Records:
----------

-- ==== Sys2Proof/Tests/Slice0.lean ====
section
/-! SUPPORT. Tests whose expected values are the spec's own (95_test_vectors.md and the examples of the rules), and, for
every statement that has hypotheses, a witness that meets them. -/

namespace Sys2Proof.Tests

open Sys2Proof.Machine

/-- A block with these parameters whose buffer holds these bytes. -/
def holding (cap : Fin 65536) (high : TextHigh) (bytes : List Byte) : State :=
  { State.resetWith ⟨cap, high⟩ with buf := Memory.writeList [] 0 bytes, len := BitVec.ofNat 16 bytes.length }

/-- The state an outcome leads to. -/
def after : Result → Option State
  | .next t => some t
  | _ => none

/-- What an outcome appended: the bytes at and after index `k`. -/
def bytesFrom (k : Nat) (o : Result) : Option (List Byte) := (after o).map fun t => (t.buf.map Prod.snd).drop k

/-- The last response. -/
def answer (o : Result) : Option Response := (after o).bind fun t => t.responses.getLast?

/-- The reset block with this word at its command port. -/
def presenting (word : Word) (data : Data) (text : List Byte) : State :=
  { State.reset with port := [.command ⟨word, data, text⟩] }

/-! ## Decoding: one word of each command, written out from R60, and the refusals of 95_test_vectors.md 2.7 -/

theorem test_decode_nop : decode ⟨0b00000000000000000000000000000000#32, 7, [1]⟩ = .ok .nop := by rfl
theorem test_decode_enc_int : decode ⟨0b00000000000000000000000100110001#32, 128, []⟩ =
    .ok (.encInt .signed .truncating 1 128) := by rfl
theorem test_decode_enc_int_unsigned : decode ⟨0b00000000000000000000001000000001#32, 0x200, []⟩ =
    .ok (.encInt .unsigned .strict 2 0x200) := by rfl
theorem test_decode_enc_float : decode ⟨0b00000000000000000000010000000010#32, 0x3F800000, []⟩ =
    .ok (.encFloat 4 0x3F800000) := by rfl
theorem test_decode_enc_text : decode ⟨0b00000000000000000000100000000011#32, 0, [0x41, 0x42]⟩ =
    .ok (.encText 8 [0x41, 0x42]) := by rfl
theorem test_decode_buf_clear : decode ⟨0b00000000000000000000000000000100#32, 0, []⟩ = .ok .bufClear := by rfl
theorem test_decode_crc_init : decode ⟨0b00000000000000000000000000000101#32, 0, []⟩ = .ok .crcInit := by rfl
theorem test_decode_crc_byte : decode ⟨0b00000000000000000000000000000110#32, 0x102, []⟩ = .ok (.crcByte 0x102) := by rfl
theorem test_decode_crc_buf : decode ⟨0b11111111111111110000000000000111#32, 0, []⟩ = .ok (.crcBuf 65535) := by rfl
theorem test_decode_crc_emit : decode ⟨0b00000000000000000000000000001000#32, 0, []⟩ = .ok .crcEmit := by rfl
theorem test_decode_crc_read : decode ⟨0b00000000000000000000000000001001#32, 0, []⟩ = .ok .crcRead := by rfl
theorem test_decode_stat_read : decode ⟨0b00000000000000000000000000001010#32, 0, []⟩ = .ok .statRead := by rfl
theorem test_decode_stat_clear : decode ⟨0b00000000000000000000000000001011#32, 0, []⟩ = .ok .statClear := by rfl
theorem test_decode_buf_read : decode ⟨0b00000000000001010000000000001100#32, 0, []⟩ = .ok (.bufRead 5) := by rfl

theorem test_decode_refuses_reserved_bits :
    ([0x00000040, 0x00000081, 0x00000012, 0x00010004, 0x0000FFF7, 0x0000001C, 0x00000106, 0x0000001B].all fun w =>
      decodeTableWord 32 w = none) = true := by decide

theorem test_decode_refuses_reserved_opcodes :
    ([0x0000000D, 0x0000000E, 0x0000000F, 0xFFFF000F, 0xFFFF00FF].all fun w => decodeTableWord 32 w = none) = true := by
  decide

/-- The table's own match of each row, read by the decoder, gives the row's mnemonic. -/
theorem test_table_matches_decode :
    (opcodeTable.all fun r => (decodeTableWord 32 r.pattern.toNat).map Instr.mnemonic = some r.mnemonic) = true := by
  decide

/-- R75's examples. -/
theorem test_encode_examples :
    (encode (.encInt .unsigned .strict 2 0x200)).word = 0x00000201#32 ∧
    (encode (.encInt .signed .truncating 1 128)).word = 0x00000131#32 ∧
    (encode (.encFloat 4 0x3F800000)).word = 0x00000402#32 ∧ (encode (.encText 8 [])).word = 0x00000803#32 ∧
    (encode (.crcBuf 0)).word = 0x00000007#32 ∧ (encode (.bufRead 5)).word = 0x0005000C#32 := by decide

/-! ## Well-formedness: each check refuses an ill-formed term -/

theorem test_width_check_refuses : (Instr.encInt .signed .strict 256 0).wellFormed = false ∧
    (Instr.encFloat 256 0).wellFormed = false ∧ (Instr.encText 256 []).wellFormed = false := by decide

theorem test_offset_check_refuses : (Instr.crcBuf 65536).wellFormed = false ∧
    (Instr.bufRead 65536).wellFormed = false := by decide

theorem test_config_check_refuses : (Config.mk 0 .pass).wf = false := by decide

/-! ## The CRC algorithm (95_test_vectors.md 2.1) -/

theorem test_crc_values : absorbList 0xFFFF [0x80] = 0xE0BE ∧ absorbList 0xFFFF [0xFF] = 0x00FF ∧
    absorbList 0xFFFF [127, 3, 4, 140, 161, 0, 0] = 0x461F ∧
    absorbList 0xFFFF [0x31, 0x32, 0x33, 0x34, 0x35, 0x36, 0x37, 0x38, 0x39] = 0x4B37 := by decide +kernel

/-! ## One step of each command (95_test_vectors.md 2.2 to 2.8) -/

theorem test_nop : after (exec .nop State.reset) = some { State.reset with responses := [⟨0, 0⟩] } := by decide

theorem test_enc_int_sign_extends : bytesFrom 0 (exec (.encInt .signed .strict 10 0xFFFFFFFFFFFFFFFE) State.reset) =
    some [0xFF, 0xFF, 0xFF, 0xFF, 0xFF, 0xFF, 0xFF, 0xFF, 0xFF, 0xFE] := by decide

theorem test_enc_int_truncates : bytesFrom 1 (exec (.encInt .unsigned .truncating 4 0x123456789ABCDEF0)
    (holding 256 .pass [0x11])) = some [0x9A, 0xBC, 0xDE, 0xF0] := by decide

theorem test_enc_float : bytesFrom 0 (exec (.encFloat 4 0xDEADBEEF3F800000) State.reset) =
    some [0x3F, 0x80, 0x00, 0x00] := by decide

theorem test_enc_float_overflow : answer (exec (.encFloat 4 0) (holding 4 .pass [9])) = some ⟨4, 0⟩ := by decide

theorem test_enc_text_pads : bytesFrom 0 (exec (.encText 8 [0x41, 0x42]) State.reset) =
    some [0x41, 0x42, 0, 0, 0, 0, 0, 0] := by decide

theorem test_enc_text_non_ascii_wins : answer (exec (.encText 2 [0x80]) (holding 4 .reject [1, 2, 3])) = some ⟨6, 0⟩ := by
  decide

theorem test_buf_clear : (after (exec .bufClear (holding 16 .pass [8, 1, 18]))).map (fun t => (t.len, t.buf, t.crc)) =
    some (0, [], 0xFFFF) := by decide

theorem test_buf_read : answer (exec (.bufRead 5) (holding 16 .pass [8, 1, 18, 5, 2, 2, 0, 1, 0])) = some ⟨0, 2⟩ := by
  decide

theorem test_buf_read_past_end : answer (exec (.bufRead 9) (holding 16 .pass [8, 1, 18, 5, 2, 2, 0, 1, 0])) =
    some ⟨5, 0⟩ := by decide

theorem test_crc_init : (after (exec .crcInit { State.reset with crc := 0x1234 })).map (·.crc) = some 0xFFFF := by decide

theorem test_crc_byte : (after (exec (.crcByte 0x101) { State.reset with crc := 0x40BF })).map (·.crc) =
    some 0x70C0 := by decide

theorem test_crc_buf : (after (exec (.crcBuf 1) (holding 16 .pass [9, 0, 1, 2]))).map (·.crc) = some 0x91F1 := by
  decide +kernel

theorem test_crc_buf_past_end : answer (exec (.crcBuf 4) (holding 16 .pass [0, 1, 2])) = some ⟨5, 0⟩ := by decide

theorem test_crc_emit : bytesFrom 7 (exec .crcEmit { holding 16 .pass [127, 3, 4, 140, 161, 0, 0] with crc := 0x461F }) =
    some [0x1F, 0x46] := by decide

----------

What to produce:
What are the lines, exactly as written above, from the line with "(95_test_vectors.md 2.1) -/" to the line with "2.2 to 2.8) -/", both included? Output only those.

Answer for the task:
/-! ## The CRC algorithm (95_test_vectors.md 2.1) -/

theorem test_crc_values : absorbList 0xFFFF [0x80] = 0xE0BE ∧ absorbList 0xFFFF [0xFF] = 0x00FF ∧
    absorbList 0xFFFF [127, 3, 4, 140, 161, 0, 0] = 0x461F ∧
    absorbList 0xFFFF [0x31, 0x32, 0x33, 0x34, 0x35, 0x36, 0x37, 0x38, 0x39] = 0x4B37 := by decide +kernel

/-! ## One step of each command (95_test_vectors.md 2.2 to 2.8) -/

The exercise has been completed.